Please give back word for word the lines of the material below between the line containing "clear_value stands_1" and the line containing "unfold State.sideFlagsWrite", inclusive.

- Opening Delimiter -

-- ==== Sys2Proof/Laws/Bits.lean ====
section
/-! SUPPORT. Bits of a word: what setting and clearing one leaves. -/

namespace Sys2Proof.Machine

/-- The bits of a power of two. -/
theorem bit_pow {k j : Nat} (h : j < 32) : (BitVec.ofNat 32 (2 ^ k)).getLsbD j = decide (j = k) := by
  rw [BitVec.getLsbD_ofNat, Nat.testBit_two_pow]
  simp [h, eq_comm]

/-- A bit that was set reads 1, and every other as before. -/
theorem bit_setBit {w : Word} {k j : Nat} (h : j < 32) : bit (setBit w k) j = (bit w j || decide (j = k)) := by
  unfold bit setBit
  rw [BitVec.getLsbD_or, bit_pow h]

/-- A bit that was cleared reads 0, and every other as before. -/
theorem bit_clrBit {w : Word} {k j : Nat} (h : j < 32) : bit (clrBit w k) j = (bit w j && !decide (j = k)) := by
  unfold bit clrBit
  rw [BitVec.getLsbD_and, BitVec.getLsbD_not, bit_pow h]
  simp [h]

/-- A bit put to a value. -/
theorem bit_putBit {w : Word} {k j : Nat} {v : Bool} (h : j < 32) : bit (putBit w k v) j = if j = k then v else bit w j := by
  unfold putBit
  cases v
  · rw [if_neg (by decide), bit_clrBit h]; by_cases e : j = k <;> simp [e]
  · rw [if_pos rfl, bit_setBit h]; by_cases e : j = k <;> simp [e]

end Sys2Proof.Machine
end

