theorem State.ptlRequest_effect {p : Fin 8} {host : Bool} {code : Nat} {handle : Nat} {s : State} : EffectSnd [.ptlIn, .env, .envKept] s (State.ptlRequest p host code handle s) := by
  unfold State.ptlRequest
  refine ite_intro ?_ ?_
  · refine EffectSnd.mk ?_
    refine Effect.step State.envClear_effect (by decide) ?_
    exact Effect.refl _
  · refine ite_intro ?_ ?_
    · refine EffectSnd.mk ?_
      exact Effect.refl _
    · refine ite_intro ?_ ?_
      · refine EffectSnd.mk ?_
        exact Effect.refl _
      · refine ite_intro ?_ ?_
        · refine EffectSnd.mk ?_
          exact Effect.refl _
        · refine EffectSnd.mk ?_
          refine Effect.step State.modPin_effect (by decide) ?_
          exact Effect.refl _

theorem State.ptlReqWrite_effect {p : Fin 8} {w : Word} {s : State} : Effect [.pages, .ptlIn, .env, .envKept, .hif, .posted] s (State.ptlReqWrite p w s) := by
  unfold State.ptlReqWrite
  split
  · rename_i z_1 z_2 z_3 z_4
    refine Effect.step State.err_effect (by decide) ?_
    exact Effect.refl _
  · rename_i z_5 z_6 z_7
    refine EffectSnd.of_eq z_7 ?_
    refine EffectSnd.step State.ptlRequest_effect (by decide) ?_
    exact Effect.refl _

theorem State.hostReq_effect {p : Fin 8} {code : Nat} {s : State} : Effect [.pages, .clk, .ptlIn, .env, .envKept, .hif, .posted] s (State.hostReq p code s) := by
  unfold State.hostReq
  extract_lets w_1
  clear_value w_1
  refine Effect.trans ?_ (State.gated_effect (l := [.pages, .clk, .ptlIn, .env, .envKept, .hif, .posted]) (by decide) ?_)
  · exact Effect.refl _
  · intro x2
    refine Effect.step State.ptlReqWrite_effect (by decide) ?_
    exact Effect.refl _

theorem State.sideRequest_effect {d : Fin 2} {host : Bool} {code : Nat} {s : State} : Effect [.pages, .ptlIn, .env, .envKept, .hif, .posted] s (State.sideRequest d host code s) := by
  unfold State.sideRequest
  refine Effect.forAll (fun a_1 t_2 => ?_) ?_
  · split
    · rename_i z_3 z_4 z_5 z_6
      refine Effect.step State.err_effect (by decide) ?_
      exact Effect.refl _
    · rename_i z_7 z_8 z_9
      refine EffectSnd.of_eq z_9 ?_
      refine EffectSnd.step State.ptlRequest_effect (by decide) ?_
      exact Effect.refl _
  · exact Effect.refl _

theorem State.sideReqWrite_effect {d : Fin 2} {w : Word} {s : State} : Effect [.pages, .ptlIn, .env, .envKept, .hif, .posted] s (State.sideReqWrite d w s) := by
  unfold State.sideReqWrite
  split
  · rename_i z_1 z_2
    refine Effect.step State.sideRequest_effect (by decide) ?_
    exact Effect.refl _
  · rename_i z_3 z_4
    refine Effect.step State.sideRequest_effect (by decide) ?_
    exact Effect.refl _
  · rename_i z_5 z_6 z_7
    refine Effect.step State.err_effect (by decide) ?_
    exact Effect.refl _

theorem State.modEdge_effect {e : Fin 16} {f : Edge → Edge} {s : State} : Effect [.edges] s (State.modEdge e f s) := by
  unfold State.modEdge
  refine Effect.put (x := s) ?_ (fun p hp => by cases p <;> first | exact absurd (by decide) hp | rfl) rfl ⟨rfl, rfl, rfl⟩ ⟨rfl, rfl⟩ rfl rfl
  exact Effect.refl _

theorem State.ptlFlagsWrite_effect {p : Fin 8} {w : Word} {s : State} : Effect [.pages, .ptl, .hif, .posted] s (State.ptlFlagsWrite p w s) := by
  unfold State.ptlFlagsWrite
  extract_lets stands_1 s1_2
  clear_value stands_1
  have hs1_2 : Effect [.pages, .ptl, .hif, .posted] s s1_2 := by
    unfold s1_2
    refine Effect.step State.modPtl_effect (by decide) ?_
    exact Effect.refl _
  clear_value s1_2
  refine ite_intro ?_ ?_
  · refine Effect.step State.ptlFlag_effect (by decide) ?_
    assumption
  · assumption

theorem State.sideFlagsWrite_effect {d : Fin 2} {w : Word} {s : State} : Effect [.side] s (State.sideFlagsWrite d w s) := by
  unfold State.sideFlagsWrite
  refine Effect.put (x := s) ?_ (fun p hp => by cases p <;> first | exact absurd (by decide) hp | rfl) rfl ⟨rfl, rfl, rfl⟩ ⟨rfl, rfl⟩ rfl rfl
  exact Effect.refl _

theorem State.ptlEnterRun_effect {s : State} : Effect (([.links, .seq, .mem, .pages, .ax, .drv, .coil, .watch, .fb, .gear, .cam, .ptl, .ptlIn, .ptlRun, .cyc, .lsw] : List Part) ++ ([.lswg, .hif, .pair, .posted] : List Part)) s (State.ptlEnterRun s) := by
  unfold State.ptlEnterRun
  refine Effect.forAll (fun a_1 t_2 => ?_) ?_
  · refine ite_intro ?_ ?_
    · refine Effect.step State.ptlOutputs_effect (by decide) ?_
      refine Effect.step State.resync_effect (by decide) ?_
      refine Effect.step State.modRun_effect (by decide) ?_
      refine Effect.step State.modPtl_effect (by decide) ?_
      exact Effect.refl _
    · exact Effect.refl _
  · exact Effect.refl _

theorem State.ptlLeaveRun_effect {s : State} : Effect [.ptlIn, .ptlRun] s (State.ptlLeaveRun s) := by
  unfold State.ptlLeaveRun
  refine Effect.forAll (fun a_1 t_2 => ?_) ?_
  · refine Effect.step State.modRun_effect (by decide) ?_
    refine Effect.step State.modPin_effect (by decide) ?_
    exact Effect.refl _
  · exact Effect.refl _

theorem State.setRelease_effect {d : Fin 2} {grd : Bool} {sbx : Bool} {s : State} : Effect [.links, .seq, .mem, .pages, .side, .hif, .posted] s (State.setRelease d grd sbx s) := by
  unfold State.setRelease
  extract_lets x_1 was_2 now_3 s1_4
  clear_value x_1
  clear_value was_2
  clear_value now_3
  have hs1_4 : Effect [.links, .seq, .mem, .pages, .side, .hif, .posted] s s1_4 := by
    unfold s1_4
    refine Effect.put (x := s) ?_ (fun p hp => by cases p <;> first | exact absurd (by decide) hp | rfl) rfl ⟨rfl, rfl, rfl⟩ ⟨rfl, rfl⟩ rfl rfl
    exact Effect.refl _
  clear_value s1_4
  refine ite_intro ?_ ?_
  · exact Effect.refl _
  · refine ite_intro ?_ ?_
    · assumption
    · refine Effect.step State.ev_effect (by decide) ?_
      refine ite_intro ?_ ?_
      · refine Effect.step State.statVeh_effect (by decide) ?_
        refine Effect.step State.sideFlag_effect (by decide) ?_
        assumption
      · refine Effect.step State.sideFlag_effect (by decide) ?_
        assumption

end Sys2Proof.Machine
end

- Closing Delimiter -

## Task output
  clear_value stands_1
  have hs1_2 : Effect [.pages, .ptl, .hif, .posted] s s1_2 := by
    unfold s1_2
    refine Effect.step State.modPtl_effect (by decide) ?_
    exact Effect.refl _
  clear_value s1_2
  refine ite_intro ?_ ?_
  · refine Effect.step State.ptlFlag_effect (by decide) ?_
    assumption
  · assumption

theorem State.sideFlagsWrite_effect {d : Fin 2} {w : Word} {s : State} : Effect [.side] s (State.sideFlagsWrite d w s) := by
  unfold State.sideFlagsWrite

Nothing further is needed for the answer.